AIM OF THE EXERCISE »
The required result is the number of lines in this material containing the word "Checks". Write that number and no other text.

WORKING DATA »
=====

/-- A running power request (R305, R306, R308). -/
structure PowerReq where
  by' : ReqBy
  mask : Nat
  /-- 0 ON, 1 RET, 2 OFF. -/
  target : Nat
  force : Bool
  /-- 1 QUIESCE, 2 GATE, 3 RAILS, 4 WAKE (R316). -/
  phase : Nat
  /-- Domains still to quiesce, to gate, to free of their rails, or to wake, in order; the first is worked on. -/
  todo : List Nat
  /-- Domains that the entry gates, in order. -/
  entry : List Nat
  /-- Pages of the domain worked on that are still to answer, and pages that have agreed. -/
  asking : List Nat
  agreed : List Nat
  /-- The page whose refusal a forced action resolves, and the reason (R306). -/
  forcing : Option (Nat × Nat)
  /-- Bindings of the domain worked on that are still to switch (R301), and the attempts made for the first of them. -/
  rails : List Nat
  attempts : Nat
  /-- The waking domain waits for its PLL (R308). -/
  pll : Bool
  /-- Domains that reached the target, as a mask. -/
  done : Nat
  /-- A wake has failed; the domains that have failed or been refused (R309). -/
  failed : List Nat
  /-- State of the domain worked on before its transition. -/
  was : Nat
  /-- Reason and page of its last refusal (R314). -/
  reason : Nat
  page : Nat
  /-- Blocks that did not answer, which their regions isolate (R306). -/
  isolated : List Nat
deriving DecidableEq, Repr

structure Power where
  req : Option PowerReq
  /-- GPIO inputs that are high (R311). -/
  levels : List Nat
  /-- The latch of wake source 8, and the level of PERST#: low (R311). -/
  perstLatch : Bool
  perstLow : Bool
  /-- Retention of each composer: 0 none, 1 held, 2 leaving (R296). -/
  compDawn : Nat
  compDusk : Nat
  /-- ROOT does not run: the crystal is stopped under R300 or restarts after it; ROOT relocks on RC under R299. -/
  asleep : Bool
  starting : Bool
  relock : Bool
  /-- An AVSBus write is outstanding: its target in mV and the attempts made; MODE 1 stepping is stopped; the last
  requested target (R303). -/
  avsWrite : Option (Nat × Nat)
  avsStopped : Bool
  avsTarget : Nat
  /-- KCLK cycles towards the next count of PWR.TIMER (R311). -/
  msPhase : Nat
  /-- The bit in RESET_CAUSE of a HOST-SIDE reset that waits for the wake of HOST to end (R313); 0 none. -/
  resetDue : Nat
  /-- The request of AUTO_OFF is to be issued (R312). -/
  autoOff : Bool
deriving DecidableEq, Repr
/-! ### History and overdrive (06) -/

/-- What a half holds of its history beside its registers (R127 to R137, R160, R161). Keys of the tables are
set × 2^20 + slot index. -/
structure HistHid where
  /-- Length-table bytes (R129), unlisted 0. -/
  lengths : SMap Nat
  /-- Protection flags of the strips written (R264), unlisted 0. -/
  prot : SMap Nat
  /-- Causes 3 and 4 of R133 that wait for the latch. -/
  causeOff : Bool
  causeCmd : Bool
  /-- Prefix table of the frame being composed (R161). -/
  tableUsed : Nat
  /-- Class code bits of the frame for each table (R161). -/
  totals : List Nat
  /-- A composed frame has been coded since RUN last went to 1 (R161). -/
  coded : Bool
  /-- The copy of ENC_CFG (R160). -/
  depth : Nat
  /-- Strips of the lines above in the band being written, nearest line first (R153). -/
  recent : List (List (List Px))
  /-- Reads of this band and of the lines ahead that did not simply pass, keyed by (role × 2^14 + line) × 2^7 + strip:
  1 re-fetch in flight, 2 re-fetch of the whole slot in flight, 3 passed, 4 failed, 5 passed with the header's length,
  6 failed through its reference line (R136, R159). -/
  reads : SMap Nat
  /-- RAW strips and bytes of the frame in progress (R149). -/
  rawStrips : Nat
  bytes : Nat
deriving DecidableEq, Repr

/-- What overdrive holds beside its registers (R140 to R145). -/
structure OdHid where
  /-- A reading was valid since RUN last went to 1, and the present invalid reading was reported (R141). -/
  everValid : Bool
  stale : Bool
  /-- The temperature index and the frame-time bucket of the current frame, for both halves (R141, R142). -/
  idx : Nat
  bucket : Nat
  /-- Table entries of both halves, keyed by ((half × 2 + bank) × 2^16 + entry), unlisted 0 (R143). -/
  tables : SMap Nat
  /-- The bank whose seal runs (R145). -/
  sealing : Option Nat
  /-- The half's active bank lost its seal through a march (R140). -/
  lostDawn : Bool
  lostDusk : Bool
deriving DecidableEq, Repr

def HistHid.init : HistHid := ⟨[], [], false, false, 1, List.replicate 8 0, false, 8, [], [], 0, 0⟩
def OdHid.init : OdHid := ⟨false, false, 0, 0, [], none, false, false⟩

/-! ### Compression (07) -/

/-- A job context (R173, R185), SUSPENDED or, while a continuation holds it, ACTIVE. (Log 126: DESIGN CHOICE, safe.) -/
structure JobCtx where
  active : Bool
  queue : Nat
  index : Nat
  src : DWord
  len : Word
  sealed : Bool
  keySlot : Nat
  qz : QzState
  /-- Of a sealed job: its IV and additional data, its ciphertext length, and the ciphertext read so far (R177). -/
  iv : List Byte
  aad : List Byte
  ctLen : Nat
  ctSeen : List Byte
deriving DecidableEq, Repr
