-- ==== Sys2Proof/Machine/PcieConfig.lean ====
section
/-! DEFINITION. Configuration space as the part reads it: the values of R380 and R381 at the places that the PCI Express
specification gives its capability structures, and the settings that the part's requests and signals follow. -/

namespace Sys2Proof.Machine

/-- The configuration word at a byte offset after reset (R380, R381, R383).
(Log 8: DESIGN CHOICE, safe; log 16: PRESUMED, unsafe.) -/
def cfgReset (off : Nat) : Word :=
  match off with
  | 0x000 => 0x48801E6D#32
  | 0x004 => 0x00100000#32
  | 0x008 => 0x03800010#32
  | 0x010 => 0x00000004#32
  | 0x018 => 0x00000004#32
  | 0x020 => 0x0000000C#32
  | 0x02C => 0x48801E6D#32
  | 0x034 => 0x00000040#32
  | 0x040 => 0x00035001#32
  | 0x044 => 0x00000008#32
  | 0x050 => 0x018A7005#32
  | 0x070 => 0x0002B010#32
  | 0x074 => 0x10008022#32
  | 0x078 => 0x00002810#32
  | 0x094 => 0x0003081F#32
  | 0x0B0 => 0x07FF0011#32
  | 0x0B4 => 0x00010002#32
  | 0x0B8 => 0x00018002#32
  | 0x100 => 0x14820001#32
  | 0x10C => 0x00462030#32
  | 0x114 => 0x00006000#32
  | 0x148 => 0x15810003#32
  | 0x14C => Config.serialNumber.truncate 32
  | 0x150 => (Config.serialNumber >>> 32).truncate 32
  | 0x158 => 0x16010018#32
  | 0x160 => 0x1701001E#32
  | 0x164 => 0x00281E1F#32
  | 0x170 => 0x1A010019#32
  | 0x1A0 => 0x1B010025#32
  | 0x1B0 => 0x1E010026#32
  | 0x1E0 => 0x21010027#32
  | 0x210 => 0x2501002A#32
  | 0x250 => 0x26010015#32
  | 0x254 => 0x0003F000#32
  | 0x258 => 0x00000824#32
  | 0x260 => 0x0001001F#32
  | 0x264 => 0x00000001#32
  | _ => 0

/-- The bits of a configuration word that software writes. (Log 16: PRESUMED, unsafe.) -/
def cfgMask (off : Nat) : Word :=
  match off with
  | 0x004 => 0x00000546#32
  | 0x00C => 0x000000FF#32
  | 0x010 => 0xFF000000#32
  | 0x014 => 0xFFFFFFFF#32
  | 0x018 => 0xFFF00000#32
  | 0x01C => 0xFFFFFFFF#32
  | 0x020 => 0xF0000000#32
  | 0x024 => 0xFFFFFFFF#32
  | 0x03C => 0x000000FF#32
  | 0x044 => 0x00000003#32
  | 0x050 => 0x00710000#32
  | 0x054 => 0xFFFFFFFC#32
  | 0x058 => 0xFFFFFFFF#32
  | 0x05C => 0x0000FFFF#32
  | 0x060 => 0xFFFFFFFF#32
  | 0x078 => 0x000079FF#32
  | 0x080 => 0x000001FB#32
  | 0x098 => 0x0000141F#32
  | 0x0B0 => 0xC0000000#32
  | 0x108 => 0x00400000#32 ||| 0x003FF030#32
  | 0x10C => 0x00400000#32 ||| 0x003FF030#32
  | 0x114 => 0x0000F1C1#32
  | 0x118 => 0x00000140#32
  | 0x15C => 0x1FFF1FFF#32
  | 0x168 => 0xE3FFFFFF#32
  | 0x16C => 0x000000FF#32
  | 0x258 => 0x00003F00#32
  | 0x268 => 0x0000FF03#32
  | _ => 0

/-- Status bits that software clears by writing 1. (Log 16: PRESUMED, unsafe.) -/
def cfgW1c (off : Nat) : Word :=
  match off with
  | 0x004 => 0xF9000000#32
  | 0x078 => 0x000F0000#32
  | 0x104 => 0x007FF030#32
  | 0x110 => 0x0000F1C1#32
  | _ => 0

def State.cfg (s : State) (off : Nat) : Word := SMap.get cfgReset s.pcie.cfg off

def State.setCfg (s : State) (off : Nat) (v : Word) : State :=
  { s with pcie := { s.pcie with cfg := SMap.set cfgReset s.pcie.cfg off v } }

/-- Max_Payload_Size in bytes: Device Control [7:5], at most 512 (R386). -/
def State.maxPayload (s : State) : Nat := min 512 (128 * 2 ^ bitsOf (s.cfg 0x78) 5 3)

/-- Max_Read_Request_Size in bytes: Device Control [14:12], at most 4,096 (R386). -/
def State.maxReadReq (s : State) : Nat := min 4096 (128 * 2 ^ bitsOf (s.cfg 0x78) 12 3)

/-- Relaxed Ordering on data writes (R386). -/
def State.relaxedData (s : State) : Bool := bitOf (s.cfg 0x78) 4 && s.bit F.PCIEX_CTRL_RO_DATA

/-- No Snoop on host buffer data (R386). -/
def State.noSnoopData (s : State) : Bool := bitOf (s.cfg 0x78) 11 && s.bit F.PCIEX_CTRL_NS_DATA

def State.msixEnabled (s : State) : Bool := bitOf (s.cfg 0xB0) 31

def State.msiEnabled (s : State) : Bool := bitOf (s.cfg 0x50) 16

def State.ltrEnabled (s : State) : Bool := bitOf (s.cfg 0x98) 10

def State.ptmEnabled (s : State) : Bool := bitOf (s.cfg 0x268) 0

/-- Entries of the MSI-X table start masked, as the PCI Express specification requires. (Log 16: PRESUMED, unsafe.) -/
def msixReset (i : Nat) : Word := if i % 4 = 3 then 1 else 0

def State.msixWord (s : State) (i : Nat) : Word := SMap.get msixReset s.pcie.msix i

/-- A vector inserted into the rising list of pending ones. -/
def insertNat (n : Nat) : List Nat → List Nat
  | [] => [n]
  | m :: ms => if n < m then n :: m :: ms else if n = m then m :: ms else m :: insertNat n ms

/-- The message write of MSI-X vector `v`. -/
def State.msixSend (s : State) (v : Nat) : State :=
  let addr := (s.msixWord (4 * v)).toNat / 4 * 4 + (s.msixWord (4 * v + 1)).toNat * 2 ^ 32
  s.emit (.hostWrite addr (leBytes 4 (s.msixWord (4 * v + 2)).toNat) false false)

/-- The message write of MSI vector `v` of `m` allocated ones: the low bits of the data name the vector. -/
def State.msiSend (s : State) (v m : Nat) : State :=
  let addr := (s.cfg 0x54).toNat / 4 * 4 + (s.cfg 0x58).toNat * 2 ^ 32
  let d := (s.cfg 0x5C).toNat % 65536
  s.emit (.hostWrite addr (leBytes 4 (d / m * m + v)) false false)

/-- The number of MSI vectors allocated: Multiple Message Enable, at most 32. -/
def State.msiCount (s : State) : Nat := min 32 (2 ^ bitsOf (s.cfg 0x50) 20 3)

/-- Signal a vector (R385): MSI-X, else MSI, else nothing. A masked vector and every vector in D3hot (R387) becomes
pending. -/
def State.signal (s : State) (v : Nat) : State :=
  if s.msixEnabled then
    if s.pcie.d3hot || bitOf (s.cfg 0xB0) 30 || bitOf (s.msixWord (4 * v + 3)) 0 then
      { s with pcie := { s.pcie with pba := insertNat v s.pcie.pba } }
    else s.msixSend v
  else if s.msiEnabled then
    let m := s.msiCount
    let mv := v % m
    if s.pcie.d3hot || bitOf (s.cfg 0x60) mv then s.setCfg 0x64 (s.cfg 0x64 ||| BitVec.ofNat 32 (2 ^ mv))
    else s.msiSend mv m
  else s

/-- Send the pending vectors that are no longer masked (R384, R387). -/
def State.flushVectors (s : State) : State :=
  if s.pcie.d3hot || !s.hostUp then s
  else if s.msixEnabled then
    if bitOf (s.cfg 0xB0) 30 then s
    else
      let go := s.pcie.pba.filter fun v => !bitOf (s.msixWord (4 * v + 3)) 0
      let s := { s with pcie := { s.pcie with pba := s.pcie.pba.filter fun v => !go.contains v } }
      s.each go fun s v => s.msixSend v
  else if s.msiEnabled then
    s.each (List.range 32) fun s v =>
      if bitOf (s.cfg 0x64) v && !bitOf (s.cfg 0x60) v then
        (s.setCfg 0x64 (s.cfg 0x64 &&& ~~~(BitVec.ofNat 32 (2 ^ v)))).msiSend v s.msiCount
      else s
  else s

/-- The summary bit of a page (R401). -/
def State.pageSummary (s : State) (p : Nat) : Bool :=
  s.domOn (pageDomain p) && s.rd (p * 0x1000 + 0x0C) &&& s.rd (p * 0x1000 + 0x10) ≠ 0

/-- The OR of all summary bits (R401). -/
def State.anySummary (s : State) : Bool := pageList.any s.pageSummary

/-- After a change of INT_STATUS, INT_ENABLE or a domain: signal the summary vector on a rise from 0 to 1 (R401).
`before` is the OR just before. -/
def State.summaryEdge (before : Bool) (s : State) : State :=
  if !before && s.anySummary && s.bit F.CHIP_INT_CTRL_EN then
    if s.hostUp then s.signal (s.fld F.CHIP_INT_CTRL_VECTOR) else { s with summaryOwed := true }
  else s

/-- Set a bit of a page's INT_STATUS (R398, R400). -/
def State.raise (s : State) (page bit : Nat) : State :=
  let before := s.anySummary
  State.summaryEdge before (s.wr (page * 0x1000 + 0x0C) (s.rd (page * 0x1000 + 0x0C) ||| BitVec.ofNat 32 (2 ^ bit)))

/-- Report an error through Advanced Error Reporting (R390): its status bit is set, and a message is sent unless it is
masked. Bit numbers are those of the PCI Express specification. -/
def State.aerUncorr (s : State) (bit : Nat) : State :=
  let s := s.setCfg 0x104 (s.cfg 0x104 ||| BitVec.ofNat 32 (2 ^ bit))
  if bitOf (s.cfg 0x108) bit then s else s.emit (.aer true bit)

/-- A request of the part to the host (R386): in D3hot it waits (R387), in L1 it brings the link back to L0 (R388). -/
def State.request (s : State) (o : Out) : State :=
  if s.pcie.d3hot then { s with pcie := { s.pcie with deferred := s.pcie.deferred ++ [o] } }
  else (if s.fld F.PCIEX_LINK_STATUS_PM_STATE = 0 then s else s.setFld F.PCIEX_LINK_STATUS_PM_STATE 0).emit o

/-- The bytes of a long write cut at the maximum payload size (R386). -/
def splitWrite (fuel mps addr : Nat) (bs : List Byte) : List (Nat × List Byte) :=
  match fuel with
  | 0 => []
  | fuel + 1 =>
    match bs with
    | [] => []
    | _ =>
      let n := mps - addr % mps
      (addr, bs.take n) :: splitWrite fuel mps (addr + n) (bs.drop n)

/-- A data write to the host (R386), split at Max_Payload_Size, with the attributes of data. -/
def State.hostData (s : State) (addr : Nat) (bs : List Byte) : State :=
  s.each (splitWrite (bs.length + 1) s.maxPayload addr bs) fun s p =>
    s.request (.hostWrite p.1 p.2 s.relaxedData s.noSnoopData)

/-- A control write to the host: descriptor write-back, event entry, fence (R386): no attribute is set. -/
def State.hostCtl (s : State) (addr : Nat) (bs : List Byte) : State := s.request (.hostWrite addr bs false false)

/-- The sizes of the reads a long read is split into at Max_Read_Request_Size (R386). -/
def splitRead (fuel mrrs addr n : Nat) : List (Nat × Nat) :=
  match fuel with
  | 0 => []
  | fuel + 1 => if n = 0 then [] else let k := min n mrrs; (addr, k) :: splitRead fuel mrrs (addr + k) (n - k)

/-- A read request to the host, split at Max_Read_Request_Size (R386). -/
def State.hostReadReq (s : State) (addr n : Nat) : State :=
  s.each (splitRead (n + 1) s.maxReadReq addr n) fun s p => s.request (.hostRead p.1 p.2)

/-- What every failed host read does beside its requester's own outcome (R386): a timeout counts. -/
def State.noteRead (s : State) (r : ReadRes) : State :=
  match r with
  | .timeout => (s.bump F.PCIEX_CPL_TIMEOUTS_COUNT).aerUncorr 14
  | _ => s

end Sys2Proof.Machine
end

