/-- Checks of the LINK registers (R219, R223, R230, R249). (Log 80: DEDUCED, unsafe.) -/
def chkLink (s : State) (old : Word) (off : Nat) (c : Chk) : Chk :=
  if off = R.LINK_CTRL then
    let c := if (List.range 48).any fun n => s.fld (F.LINK_LANE_STATE_STATE n) != 0 then c.keep old 0 2 else c
    let c := if s.panelOwns then c.keep old F.LINK_CTRL_HALT.lo 1 else c
    if bitOf c.new 2 == s.bit F.DITH_CTRL_DEPTH then c else c.keep old 2 1
  else if off = R.LINK_LINE_CFG then
    let h := s.fld F.SCAN_H_TIMING_H_TOTAL
    let rate := s.fld F.LINK_CTRL_RATE
    let nmax := ((List.range 48).map fun n => (laneBlocks s.laneCfg n).length).foldl max 0
    let lo := nmax * blockTime rate
    if h < loadTime rate + lo then (c.keep old 0 14).keep old 16 14
    else (c.clampTo 0 14 (min (bitsOf c.new 0 14) (h + 150))).clampTo 16 14
      (max lo (min (h - loadTime rate) (bitsOf c.new 16 14)))
  else if 0x41200 ≤ off && off < 0x41500 && off % 0x10 = 0 then
    let n := (off - 0x41200) / 0x10
    let c := if n % 2 = 1 then ⟨putBits c.new 1 1 0, c.clamped, c.kept⟩ else c
    let c := (c.clampTo 2 13 (bitsOf c.new 2 13 / 32 * 32)).clampTo 16 6 (min 40 (bitsOf c.new 16 6))
    if laneLegal s n c.new then c else ((c.keep old 0 2).keep old 2 13).keep old 16 6
  else c

/-- The earliest of VWIN.FIRST and the STV rise lines (R237). -/
def gateFirst (s : State) : Int :=
  (List.range 4).foldl (fun a i => min a (signedOf 7 (s.fld (F.GATE_STV_RISE_LINE i)))) (signedOf 8 (s.fld F.GATE_VWIN_FIRST))

/-- How far the values that hold together are from breaking the two rules of R237 about the blanking: negative where one is
broken. -/
def gateSlacks (s : State) : List Int :=
  let h : Int := s.fld F.SCAN_H_TIMING_H_TOTAL
  let v : Int := s.fld F.SCAN_V_TIMING_V_ACTIVE
  let vrr := s.bit F.SCAN_CTRL_VRR
  let bigB : Int := if vrr then max (s.fld F.SCAN_COMMIT_GUARD_LINES : Int) (s.fld F.SCAN_FETCH_LEAD_LINES) else s.fld F.SCAN_V_TOTAL_MAX - v
  let b : Int := (if vrr then (s.fld F.SCAN_V_TOTAL_MIN : Int) else s.fld F.SCAN_V_TOTAL_MAX) - v
  let first := gateFirst s
  let tail (x : Int) : Int := b + first - 1 - x
  [(s.fld F.GATE_ORIGIN_CYCLES : Int) + first * h + bigB * h, tail ((s.fld F.GATE_VWIN_LAST : Int) - v)] ++
    (List.range 2).flatMap fun i => [tail (s.fld (F.GATE_GRST_RISE_LINE i)), tail (s.fld (F.GATE_GRST_FALL_LINE i))]

/-- The write of `new` over `old` breaks a rule of R237: one that does not hold after it, and is further from holding than with
the old value. (Log 145: DEDUCED, unsafe.) -/
def gateBreaks (s : State) (off : Nat) (old new : Word) : Bool :=
  ((gateSlacks (s.wr off new)).zip (gateSlacks (s.wr off old))).any fun p => decide (p.1 < 0) && decide (p.1 < p.2)

/-- Checks of the GATE registers (R237, R249). -/
def chkGate (s : State) (old : Word) (off : Nat) (c : Chk) : Chk :=
  let hmax := s.fld F.SCAN_H_TIMING_H_TOTAL - 1
  let c := if off = R.GATE_CTRL && s.panelOwns then c.keep old 4 2 else c
  let c := if 0x42200 ≤ off then c.clampTo 16 13 (min hmax (bitsOf c.new 16 13)) else c
  let c :=
    if 0x42200 ≤ off && off < 0x42300 then c.clampTo 0 6 (min (s.fld F.GATE_PERIOD_LINES - 1) (bitsOf c.new 0 6)) else c
  if off = R.GATE_CTRL || off = R.GATE_PERIOD || off = R.GATE_CLK_EN || (0x42200 ≤ off && off < 0x42300) then c
  else if !gateBreaks s off old c.new then c
  else if off = R.GATE_ORIGIN then c.keep old 0 15
  else if off = R.GATE_VWIN then (c.keep old 0 8).keep old 16 14
  else (c.keep old 0 7).keep old 16 13

/-- Checks of the HVD registers (R258). -/
def chkHvd (s : State) (old : Word) (off : Nat) (c : Chk) : Chk :=
  if off = R.HVD_BL_DUTY then
    let p := s.fld F.HVD_BL_PERIOD_PERIOD
    (c.clampTo 0 16 (min p (bitsOf c.new 0 16))).clampTo 16 16 (min p (bitsOf c.new 16 16))
  else if off = R.HVD_THERM_CFG then (if bitsOf c.new 16 12 < bitsOf c.new 4 12 then c.keep old 16 12 else c)
  else c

=====

THE COMPLETED TASK »
3